WHAT IS REQUIRED: Every line from the first in the listing below to the line containing "(none, t) => t" is to be repeated exactly, and no line past it.

____

/-- A claim joins a warp: its registers are pending from now on. -/
def Warp.addClaim (w : Warp) (c : Claim) : Warp :=
  let names := c.entries.flatMap fun x => x.2.2.map fun idx => RegName.lane idx
  { w with claims := w.claims ++ [c], pend := w.pend ++ [{ id := c.id, slices := [], names := names, writes := [] }] }

/-- A claim takes an estate out of the directory, once it can leave its place. -/
def State.serveClaim (s : State) (w : Warp) (c : Claim) (e : Estate) : State :=
  match s.leave e with
  | (some x, t) => (t.takeEstate e).putWarp { w with claims := w.claims.map fun d => if d.id = c.id then { d with taken := some x } else d }
  | (none, t) => t

/-- The directory answers a claim, where the rules of R327 let it (R323): the estate is taken, or the claim resolves as
absent, or it waits. -/
def State.answer (s : State) (w : Warp) (c : Claim) : State :=
  let g := s.wg w.wg
  match s.estateOf g.part g.ctx c.key with
  | some e => s.serveClaim w c e
  | none =>
    let P := c.key / 2 ^ 40
    if P != g.lineage && (s.gridsOf g.part g.ctx).any fun h => h.lineage == P then s else s.putWarp (w.resolve c none)

/-- ESTATE_ARRIVAL (R319, R323): a claim that has its estate delivers it; another one is answered by the directory; an evicted
estate arrives at its new place. -/
def execEstateArrival (id : Nat) (s : State) : Out :=
  .next <|
    match s.warps.find? fun w => w.claims.any fun c => c.id == id with
    | none =>
      (match s.estates.find? fun e => e.id == id && e.moving && e.parked.isNone with
      | some e => s.settleEstate e
      | none => s)
    | some w =>
      match w.claims.find? fun c => c.id == id with
      | none => s
      | some c =>
        if (s.ctxOf w.wg).gated && c.taken.isNone then s
        else
          match c.taken with
          | some e => s.putWarp (w.resolve c (some e))
          | none => s.answer w c

/-! ### Blocks, keys and lineages of the words (R317) -/

/-- The lowest executing lane, which a fault that no single lane causes reports (R334); 0xFF where there is none. DEDUCED (log entry 65). -/
def Seat.lowLane (q : Seat) : Nat := q.exe.lanes.headD 0xFF

/-- The checks of the block (R317): details 1 and 2. -/
def blockFault (f n widths : Nat) : Option Trap :=
  if 2 ^ 16 ≤ widths ∨ (List.range n).any fun j => widthCode widths j == 3 then some { cause := 0x59, detail := 1 }
  else if 44 < (blockCodes f n widths).2 then some { cause := 0x59, detail := 2 }
  else none

/-- A check of a scalar, which every executing lane fails alike. -/
def Seat.uniform (q : Seat) (t : Option Trap) : Option Trap := t.map fun x => { x with lane := q.lowLane }

/-- The check of the keys: the lowest lane whose pair passes 40 bits. DEDUCED (log entry 65). -/
def Seat.keyFault (q : Seat) (k : Nat) : Option Trap :=
  (q.exe.lanes.find? fun L => decide (2 ^ 40 ≤ (q.exe.rd64 k L).toNat)).map fun L => { cause := 0x59, detail := 3, lane := L }

/-- The check of a lineage scalar. -/
def lineageFault (v : BitVec 32) : Option Trap :=
  if v = 0 ∨ 2 ^ 24 ≤ v.toNat then some { cause := 0x59, detail := 4 } else none

/-! ### BEQUEATH (R318) -/

/-- BEQUEATH (R318). -/
def execBequeath (f : RegCode) (n w : BitVec 3) (k : RegCode) (s : State) : Out :=
  simtWord (.bequeath f n w k) s fun q t =>
    let g := t.wg q.w.wg
    let count := n.toNat + 1
    let widths := (sparseGet 0 q.w.s w.toNat).toNat
    let codes := (blockCodes f.toNat count widths).1
    if q.inHandler then .trap { cause := 0x58, detail := 2, lane := q.lowLane }
    else if !kdBeq (t.grid g.grid).desc then .trap { cause := 0x58, detail := 3, lane := q.lowLane }
    else
      match (q.uniform (blockFault f.toNat count widths)).orElse fun _ => if k = 60 then none else q.keyFault k.toNat with
      | some tr => .trap tr
      | none =>
          let item (L : Nat) : Nat :=
            if k = 60 then (q.w.wid * (q.w.wgWarps * q.w.width) + q.w.lid L) % 2 ^ 40 else (q.exe.rd64 k.toNat L).toNat
          let deps := q.exe.lanes.map fun L =>
            ({ lane := L, key := g.lineage * 2 ^ 40 + item L, count := count, widths := widths % 2 ^ (2 * count)
               values := codes.map fun c => q.exe.rdGroup c.2 c.1 L } : Deposit)
          let need := deps.length * estUnits count widths
          match (if deps.isEmpty then some t else t.makeRoom g.part q.w.core need (t.estates.length + 1)) with
          | none => .trap { cause := 0x27, lane := q.lowLane, arg0 := deps.length }
          | some u =>
            .done (u.putSeat { w := { q.w with deposits := q.w.deposits ++ deps }, g := { q.g with mustExit := true } })

/-! ### EXIT (R162) -/

/-- The Collie thread of a workgroup whose last warp has ended stops (R231). -/
def State.stopCollie (s : State) (uid : Nat) : State :=
  if s.warps.any fun w => w.wg == uid && w.slices.any (·.live) then s
  else { s with collies := s.collies.map fun c => if c.wg = uid then { c with stopped := true } else c }

/-- A warp whose slices have all ended waits for nothing more (R77, R162). -/
def Warp.settled (w : Warp) : Warp :=
  if w.slices.any (·.live) then w else { w.dropPending with claims := [], pend := [] }

/-- Slices of a warp have ended: its barriers and sets are looked at again; with the last one of the warp its stopped tile words
become traps, and with the last warp of its workgroup the Collie thread stops (R231, R281, R292). -/
def State.slicesEnd (s : State) (w : Warp) (core slot : Nat) : State :=
  let t := s.endedSlices w core slot
  if w.slices.any (·.live) then t else (t.endedTiles core slot w.wg).stopCollie w.wg

/-- EXIT (R162, R318). DEDUCED (log entry 63). -/
def execExit (s : State) : Out :=
  simtWord .exit s fun q t =>
    let ends := q.exe.lanes
    let mask (j : Nat) : BitVec 4 := BitVec.ofNat 4 (maskOf ((ends.filter fun L => L / 4 == j).map (· % 4)))
    let goesOn (j : Nat) : Bool := (q.w.slice j).lanemask &&& ~~~ mask j != 0
    let nx := nextPc q.pc
    if nx.isNone && q.g.slices.any goesOn then .trap { cause := 0xB }
    else
      let mine (d : Deposit) : Bool := q.g.slices.contains (d.lane / 4)
      let w := q.w.mapSlices q.g.slices fun j x => x.endLanes (mask j) (nx.getD 0)
      let w2 := q.part { w.dropPending with deposits := w.deposits.filter fun d => !mine d }.settled .none false
      let t1 := (q.w.deposits.filter mine).foldl (fun u d => u.deposit q.w d) (t.putWarp w2)
      let t2 := t1.noteWrite q.w.wg (q.w.deposits.filter mine).length
      .jump (t2.slicesEnd w2 q.w.core q.w.slot)

/-! ### ESTAT, ECLAIM, ERELEASE, EPROBE (R326 to R329) -/

/-- ESTAT (R326). -/
def execEstat (d : RegCode) (clr : BitVec 1) (s : State) : Out :=
  simtWord (.estat d clr) s fun q t =>
    let lanes := q.exe.lanes
    if q.w.claims.any fun c => lanes.contains c.lane then .stay t
    else
      let w := (q.exe.lanewise d.toNat fun L => sparseGet 0 q.w.estat L).warpOf q.w
      .done (t.putWarp (if clr = 1 then { w with estat := sparseSetAll 0 w.estat (lanes.map fun L => (L, 0)) } else w))

/-- The five status bits of a claim index. -/
def slotMask (slot : Nat) : BitVec 32 := BitVec.ofNat 32 (maskOf ((List.range 6).map fun g => 4 * g + slot))

/-- ECLAIM (R327). -/
def execEclaim (f : RegCode) (n w : BitVec 3) (k : RegCode) (l : BitVec 3) (slot : BitVec 2) (s : State) : Out :=
  simtWord (.eclaim f n w k l slot) s fun q t =>
    let count := n.toNat + 1
    let widths := (sparseGet 0 q.w.s w.toNat).toNat
    let P := sparseGet 0 q.w.s l.toNat
    let codes := (blockCodes f.toNat count widths).1
    match ((q.uniform (blockFault f.toNat count widths)).orElse fun _ => q.keyFault k.toNat).orElse fun _ => q.uniform (lineageFault P) with
    | some tr => .trap tr
    | none =>
        let lanes := q.exe.lanes
        let st := lanes.map fun L => (L, sparseGet 0 q.w.estat L &&& ~~~ slotMask slot.toNat)
        let w0 := { q.w with estat := sparseSetAll 0 q.w.estat st }
        let (v, uid) := lanes.foldl (fun (acc : Warp × Nat) L =>
          let base := (acc.1.slice (L / 4)).base
          (acc.1.addClaim
            { id := acc.2, lane := L, slot := slot.toNat
              key := P.toNat * 2 ^ 40 + (q.exe.rd64 k.toNat L).toNat
              entries := codes.mapIdx fun j c => (j, c.2, List.range' (base + c.1) (2 ^ c.2)) }, acc.2 + 1)) (w0, t.sched.uid)
        let u := t.putWarp v
        .done { u with sched := { u.sched with uid := uid } }

/-- The estates a key or a lineage names become strays with status 2 (R328). DEDUCED (log entry 64). -/
def execErelease (l : BitVec 3) (s : State) : Out :=
  simtWord (.erelease l) s fun q t =>
    let P := sparseGet 0 q.w.s l.toNat
    let g := t.wg q.w.wg
    match q.uniform (lineageFault P) with
    | some tr => .trap tr
    | none => .done (t.strayed 2 fun e => e.part == g.part && e.ctx == g.ctx && e.key / 2 ^ 40 == P.toNat)
def execEreleaseKey (l : BitVec 3) (k : RegCode) (s : State) : Out :=
  simtWord (.ereleaseKey l k) s fun q t =>
    let P := sparseGet 0 q.w.s l.toNat
    let g := t.wg q.w.wg
    match (q.keyFault k.toNat).orElse fun _ => q.uniform (lineageFault P) with
    | some tr => .trap tr
    | none =>
      let keys := q.exe.lanes.map fun L => P.toNat * 2 ^ 40 + (q.exe.rd64 k.toNat L).toNat
      .done (t.strayed 2 fun e => e.part == g.part && e.ctx == g.ctx && keys.contains e.key)

/-- What EPROBE reports of an estate (R329). DEDUCED (log entry 61). -/
def probeWord (core : Nat) (e : Estate) : BitVec 32 :=
  if e.stray.isSome then BitVec.ofNat 32 (6 * 2 ^ 28 + e.count * 2 ^ 16 + e.widths)
  else
    let level := if e.moving then 5 else match e.place with
      | .kennel c => if c = core then 0 else if dieOf c = dieOf core then 1 else 2
      | .reserve _ => 3
      | .area _ => 4
    BitVec.ofNat 32 (2 ^ 31 + level * 2 ^ 28 + e.count * 2 ^ 16 + e.widths)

____

SOLUTION BELOW:
/-- A claim joins a warp: its registers are pending from now on. -/
def Warp.addClaim (w : Warp) (c : Claim) : Warp :=
  let names := c.entries.flatMap fun x => x.2.2.map fun idx => RegName.lane idx
  { w with claims := w.claims ++ [c], pend := w.pend ++ [{ id := c.id, slices := [], names := names, writes := [] }] }

/-- A claim takes an estate out of the directory, once it can leave its place. -/
def State.serveClaim (s : State) (w : Warp) (c : Claim) (e : Estate) : State :=
  match s.leave e with
  | (some x, t) => (t.takeEstate e).putWarp { w with claims := w.claims.map fun d => if d.id = c.id then { d with taken := some x } else d }
  | (none, t) => t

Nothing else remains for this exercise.